This is in contrast to the [*Partially Observable Stochastic Game*](https://en.wikipedia.org/wiki/Game_theory#Stochastic_outcomes_(and_relation_to_other_fields)) (POSG) model, represented in our [Parallel API](/api/parallel/), where agents act simultaneously and can only receive observations and rewards at the end of a cycle.
This makes it difficult to represent sequential games, and results in race conditions--where agents choose to take actions which are mutually exclusive. This causes environment behavior to differ depending on internal resolution of agent order, resulting in hard-to-detect bugs if even a single race condition is not caught and handled by the environment (e.g., through tie-breaking).

The AEC model is similar to [*Extensive Form Games*](https://en.wikipedia.org/wiki/Extensive-form_game) (EFGs) model, used in DeepMind's [OpenSpiel](https://github.com/deepmind/open_spiel).
EFGs represent sequential games as trees, explicitly representing every possible sequence of actions as a root to leaf path in the tree.
A limitation of EFGs is that the formal definition is specific to game-theory, and only allows rewards at the end of a game, whereas in RL, learning often requires frequent rewards.
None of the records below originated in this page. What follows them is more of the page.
-- ==== Sys2Proof/Laws/State.lean ====
section
/-! SUPPORT. One lemma per field for each named update of the state: what a projection of the updated state is. -/

namespace Sys2Proof.Machine

/-! `State.movePos`. -/

@[simp] theorem State.movePos_params (s : State) (n : Nat) : (s.movePos n).params = s.params := rfl
@[simp] theorem State.movePos_phase (s : State) (n : Nat) : (s.movePos n).phase = s.phase := rfl
@[simp] theorem State.movePos_ctrl (s : State) (n : Nat) : (s.movePos n).ctrl = s.ctrl := rfl
@[simp] theorem State.movePos_port (s : State) (n : Nat) : (s.movePos n).port = s.port := rfl
@[simp] theorem State.movePos_status (s : State) (n : Nat) : (s.movePos n).status = s.status := rfl
@[simp] theorem State.movePos_src (s : State) (n : Nat) : (s.movePos n).src = s.src := rfl
@[simp] theorem State.movePos_snk (s : State) (n : Nat) : (s.movePos n).snk = s.snk := rfl
@[simp] theorem State.movePos_repDist (s : State) (n : Nat) : (s.movePos n).repDist = s.repDist := rfl
@[simp] theorem State.movePos_lastLength (s : State) (n : Nat) : (s.movePos n).lastLength = s.lastLength := rfl
@[simp] theorem State.movePos_windowPos (s : State) (n : Nat) : (s.movePos n).windowPos = s.windowPos := rfl
@[simp] theorem State.movePos_lzSize (s : State) (n : Nat) : (s.movePos n).lzSize = s.lzSize := rfl
@[simp] theorem State.movePos_lzEnd (s : State) (n : Nat) : (s.movePos n).lzEnd = s.lzEnd := rfl
@[simp] theorem State.movePos_lzWritten (s : State) (n : Nat) : (s.movePos n).lzWritten = s.lzWritten := rfl
@[simp] theorem State.movePos_lzFileStart (s : State) (n : Nat) : (s.movePos n).lzFileStart = s.lzFileStart := rfl
@[simp] theorem State.movePos_limit (s : State) (n : Nat) : (s.movePos n).limit = s.limit := rfl
@[simp] theorem State.movePos_windowSize (s : State) (n : Nat) : (s.movePos n).windowSize = s.windowSize := rfl
@[simp] theorem State.movePos_dictSizeForCheck (s : State) (n : Nat) : (s.movePos n).dictSizeForCheck = s.dictSizeForCheck := rfl
@[simp] theorem State.movePos_pc (s : State) (n : Nat) : (s.movePos n).pc = s.pc + n := rfl
@[simp] theorem State.movePos_blockEnd (s : State) (n : Nat) : (s.movePos n).blockEnd = s.blockEnd := rfl
@[simp] theorem State.movePos_blockEndBits7 (s : State) (n : Nat) : (s.movePos n).blockEndBits7 = s.blockEndBits7 := rfl
@[simp] theorem State.movePos_minorError (s : State) (n : Nat) : (s.movePos n).minorError = s.minorError := rfl
@[simp] theorem State.movePos_isUnsupportedFilter (s : State) (n : Nat) : (s.movePos n).isUnsupportedFilter = s.isUnsupportedFilter := rfl
@[simp] theorem State.movePos_isLastBlock (s : State) (n : Nat) : (s.movePos n).isLastBlock = s.isLastBlock := rfl
@[simp] theorem State.movePos_useAlignBits (s : State) (n : Nat) : (s.movePos n).useAlignBits = s.useAlignBits := rfl
@[simp] theorem State.movePos_tablesFilled (s : State) (n : Nat) : (s.movePos n).tablesFilled = s.tablesFilled := rfl
@[simp] theorem State.movePos_wasFinished (s : State) (n : Nat) : (s.movePos n).wasFinished = s.wasFinished := rfl
@[simp] theorem State.movePos_chainValid (s : State) (n : Nat) : (s.movePos n).chainValid = s.chainValid := rfl
@[simp] theorem State.movePos_props (s : State) (n : Nat) : (s.movePos n).props = s.props := rfl
@[simp] theorem State.movePos_hdrFlags (s : State) (n : Nat) : (s.movePos n).hdrFlags = s.hdrFlags := rfl
@[simp] theorem State.movePos_unpackedSize (s : State) (n : Nat) : (s.movePos n).unpackedSize = s.unpackedSize := rfl
@[simp] theorem State.movePos_sizeDefined (s : State) (n : Nat) : (s.movePos n).sizeDefined = s.sizeDefined := rfl
@[simp] theorem State.movePos_writtenFileSize (s : State) (n : Nat) : (s.movePos n).writtenFileSize = s.writtenFileSize := rfl
@[simp] theorem State.movePos_huff (s : State) (n : Nat) : (s.movePos n).huff = s.huff := rfl
@[simp] theorem State.movePos_level (s : State) (n : Nat) : (s.movePos n).level = s.level := rfl
@[simp] theorem State.movePos_lv (s : State) (n : Nat) : (s.movePos n).lv = s.lv := rfl
@[simp] theorem State.movePos_tbl (s : State) (n : Nat) : (s.movePos n).tbl = s.tbl := rfl
@[simp] theorem State.movePos_pendLen (s : State) (n : Nat) : (s.movePos n).pendLen = s.pendLen := rfl
@[simp] theorem State.movePos_fltDelta (s : State) (n : Nat) : (s.movePos n).fltDelta = s.fltDelta := rfl
@[simp] theorem State.movePos_fltSize (s : State) (n : Nat) : (s.movePos n).fltSize = s.fltSize := rfl
@[simp] theorem State.movePos_queue (s : State) (n : Nat) : (s.movePos n).queue = s.queue := rfl
@[simp] theorem State.movePos_filterEnd (s : State) (n : Nat) : (s.movePos n).filterEnd = s.filterEnd := rfl
@[simp] theorem State.movePos_fb (s : State) (n : Nat) : (s.movePos n).fb = s.fb := rfl
@[simp] theorem State.movePos_window (s : State) (n : Nat) : (s.movePos n).window = s.window := rfl
@[simp] theorem State.movePos_freeCount (s : State) (n : Nat) : (s.movePos n).freeCount = s.freeCount := rfl

/-! `beginWriteStep`. -/

@[simp] theorem beginWriteStep_params (s : State) : (beginWriteStep s).params = s.params := rfl
@[simp] theorem beginWriteStep_phase (s : State) : (beginWriteStep s).phase = .symbols := rfl
@[simp] theorem beginWriteStep_ctrl (s : State) : (beginWriteStep s).ctrl = s.ctrl := rfl
@[simp] theorem beginWriteStep_port (s : State) : (beginWriteStep s).port = s.port := rfl
@[simp] theorem beginWriteStep_status (s : State) : (beginWriteStep s).status = s.status := rfl
@[simp] theorem beginWriteStep_src (s : State) : (beginWriteStep s).src = s.src := rfl
@[simp] theorem beginWriteStep_snk (s : State) : (beginWriteStep s).snk = s.snk := rfl
@[simp] theorem beginWriteStep_repDist (s : State) : (beginWriteStep s).repDist = s.repDist := rfl
@[simp] theorem beginWriteStep_lastLength (s : State) : (beginWriteStep s).lastLength = s.lastLength := rfl
@[simp] theorem beginWriteStep_windowPos (s : State) : (beginWriteStep s).windowPos = s.windowPos := rfl
@[simp] theorem beginWriteStep_lzSize (s : State) : (beginWriteStep s).lzSize = s.lzSize := rfl
@[simp] theorem beginWriteStep_lzEnd (s : State) : (beginWriteStep s).lzEnd = s.lzEnd := rfl
@[simp] theorem beginWriteStep_lzWritten (s : State) : (beginWriteStep s).lzWritten = s.lzWritten := rfl
@[simp] theorem beginWriteStep_lzFileStart (s : State) : (beginWriteStep s).lzFileStart = s.lzFileStart := rfl
@[simp] theorem beginWriteStep_limit (s : State) : (beginWriteStep s).limit = min s.windowSize (s.windowPos + Config.writeStep) := rfl
@[simp] theorem beginWriteStep_windowSize (s : State) : (beginWriteStep s).windowSize = s.windowSize := rfl
@[simp] theorem beginWriteStep_dictSizeForCheck (s : State) : (beginWriteStep s).dictSizeForCheck = s.dictSizeForCheck := rfl
@[simp] theorem beginWriteStep_pc (s : State) : (beginWriteStep s).pc = s.pc := rfl
@[simp] theorem beginWriteStep_blockEnd (s : State) : (beginWriteStep s).blockEnd = s.blockEnd := rfl
@[simp] theorem beginWriteStep_blockEndBits7 (s : State) : (beginWriteStep s).blockEndBits7 = s.blockEndBits7 := rfl
@[simp] theorem beginWriteStep_minorError (s : State) : (beginWriteStep s).minorError = s.minorError := rfl
@[simp] theorem beginWriteStep_isUnsupportedFilter (s : State) : (beginWriteStep s).isUnsupportedFilter = s.isUnsupportedFilter := rfl
@[simp] theorem beginWriteStep_isLastBlock (s : State) : (beginWriteStep s).isLastBlock = s.isLastBlock := rfl
@[simp] theorem beginWriteStep_useAlignBits (s : State) : (beginWriteStep s).useAlignBits = s.useAlignBits := rfl
@[simp] theorem beginWriteStep_tablesFilled (s : State) : (beginWriteStep s).tablesFilled = s.tablesFilled := rfl
@[simp] theorem beginWriteStep_wasFinished (s : State) : (beginWriteStep s).wasFinished = s.wasFinished := rfl
@[simp] theorem beginWriteStep_chainValid (s : State) : (beginWriteStep s).chainValid = s.chainValid := rfl
@[simp] theorem beginWriteStep_props (s : State) : (beginWriteStep s).props = s.props := rfl
@[simp] theorem beginWriteStep_hdrFlags (s : State) : (beginWriteStep s).hdrFlags = s.hdrFlags := rfl
@[simp] theorem beginWriteStep_unpackedSize (s : State) : (beginWriteStep s).unpackedSize = s.unpackedSize := rfl
@[simp] theorem beginWriteStep_sizeDefined (s : State) : (beginWriteStep s).sizeDefined = s.sizeDefined := rfl
@[simp] theorem beginWriteStep_writtenFileSize (s : State) : (beginWriteStep s).writtenFileSize = s.writtenFileSize := rfl
@[simp] theorem beginWriteStep_huff (s : State) : (beginWriteStep s).huff = s.huff := rfl
@[simp] theorem beginWriteStep_level (s : State) : (beginWriteStep s).level = s.level := rfl
@[simp] theorem beginWriteStep_lv (s : State) : (beginWriteStep s).lv = s.lv := rfl
@[simp] theorem beginWriteStep_tbl (s : State) : (beginWriteStep s).tbl = s.tbl := rfl
@[simp] theorem beginWriteStep_pendLen (s : State) : (beginWriteStep s).pendLen = s.pendLen := rfl
@[simp] theorem beginWriteStep_fltDelta (s : State) : (beginWriteStep s).fltDelta = s.fltDelta := rfl
@[simp] theorem beginWriteStep_fltSize (s : State) : (beginWriteStep s).fltSize = s.fltSize := rfl
@[simp] theorem beginWriteStep_queue (s : State) : (beginWriteStep s).queue = s.queue := rfl
@[simp] theorem beginWriteStep_filterEnd (s : State) : (beginWriteStep s).filterEnd = s.filterEnd := rfl
@[simp] theorem beginWriteStep_fb (s : State) : (beginWriteStep s).fb = s.fb := rfl
@[simp] theorem beginWriteStep_window (s : State) : (beginWriteStep s).window = s.window := rfl
@[simp] theorem beginWriteStep_freeCount (s : State) : (beginWriteStep s).freeCount = s.freeCount := rfl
EFGs can be extended to represent stochastic games by adding a player representing the environment (e.g., [chance nodes](https://openspiel.readthedocs.io/en/latest/concepts.html#the-tree-representation) in OpenSpiel), which takes actions according to a given probability distribution. However, this requires users to manually sample and apply chance node actions whenever interacting with the environment, leaving room for user error and potential random seeding issues.
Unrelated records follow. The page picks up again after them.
-- ==== Sys2Proof/Tests/Slice0.lean ====
section
/-! SUPPORT. The model's own tests. Expected values come from spec/: its rules' examples and tables and 95_test_vectors.md. Each
`witness_` theorem shows operands and a state that meet the hypotheses of the obligation it names. -/

namespace Sys2Proof.Tests

open Sys2Proof Sys2Proof.Machine

-- Lean gives every thread an arena of its own: checking these theorems one after another keeps the memory small.
set_option Elab.async false

/-! Helpers. -/

/-- Bytes from numbers. -/
def bytes (l : List Nat) : List Byte := l.map (BitVec.ofNat 8)

/-- The bits of some bytes. -/
def bitsOf (l : List Nat) : List Bool := l.flatMap (toBits 8)

/-- The next state of an outcome, where it is one. -/
def nextOf (o : Host.Outcome State Fault Refusal) : Option State :=
  match o with
  | .next t => some t
  | _ => none

/-- The refusal of an outcome, where it is one. -/
def refusalIn (o : Host.Outcome State Fault Refusal) : Option Refusal :=
  match o with
  | .refused r => some r
  | _ => none

/-- The state of an operation that goes through. -/
def okOf (x : Flow State) : Option State :=
  match x with
  | .ok t => some t
  | _ => none

/-- The kind of error an operation raises, where it does. -/
def raisedIn (x : Flow State) : Option ErrorKind :=
  match x with
  | .raised k _ => some k
  | _ => none

/-- The first `n` window bytes hold their index. -/
def win (n : Nat) : Memory := (List.range n).map fun i => (i, BitVec.ofNat 8 i)

/-- A context of a format with a code and no align code. -/
def ctx (f : Format) (H : Huff) : DecodeCtx := { fmt := f, sym := H, align := none }

/-- The decoder of `n` symbols with code words of `k` bits each: symbol `s` has the word of value `s` (R174). -/
def flat (n k : Nat) : Huff :=
  { lens := List.replicate n k
    count := codeLens.map fun l => if l = k then n else 0
    start := codeLens.map (fun l => if k < l then n * 2 ^ (15 - k) else 0) ++ [n * 2 ^ (15 - k)]
    off := codeLens.map (fun l => if k < l then n else 0) ++ [n]
    syms := List.range n
    fast := [none]
    empty := false }

/-- A small machine inside a file: 16 bytes in a window of 64, `repDist = [10, 12, 13, 14]`, `lastLength = 7`. -/
def base : State :=
  { State.reset with
    phase := .symbols
    windowSize := 64
    dictSizeForCheck := 64
    limit := 64
    windowPos := 16
    window := win 16
    repDist := ⟨10, 12, 13, 14⟩
    lastLength := 7
    src := { bytes := bytes [0xA5, 0x3C, 0xF0], ioAt := none }
    blockEnd := 3
    tablesFilled := true }

/-! Ill-formed instructions are refused, well-formed ones are not (R106, R111, R112). -/

theorem test_wellFormed_refuses :
    [Instr.lvRepS 8, .lvRepL 128, .lvZeroS 8, .lvZeroL 128, .matchSlot8 2, .matchSlot43 512, .lenSlot8 2, .lenSlot12 4,
      .lenSlot43 512, .distSlot4 2, .distSlot9 8, .distSlot10 16, .distSlot12 2 0, .distSlot12 0 16,
      .distSlot61 (2 ^ 25) 0].map (·.wellFormed) = List.replicate 15 false := by decide +kernel

theorem test_wellFormed_accepts :
    [Instr.lvRepS 7, .lvRepL 127, .lvZeroS 7, .lvZeroL 127, .matchSlot7, .matchSlot8 1, .matchSlot43 511, .lenSlot8 1, .lenSlot12 3,
      .lenSlot43 511, .distSlot4 1, .distSlot9 7, .distSlot10 15, .distSlot12 1 15, .distSlot61 (2 ^ 25 - 1) 15, .distSlot62,
      .props 7 31 31 true true true, .blkhdr2 7 true true true 255 255 255 255, .typeDelta 31, .vu32Sel3 255 255 255 255,
      .lit 255].map (·.wellFormed) = List.replicate 21 true := by decide +kernel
AEC environments, in contrast, handle environment dynamics internally after each agent step, resulting in a simpler mental model of the environment, and allowing for arbitrary and evolving environment dynamics (as opposed to static chance distribution). The AEC model also more closely resembles how computer games are implemented in code, and can be thought of similar to the game loop in game programming.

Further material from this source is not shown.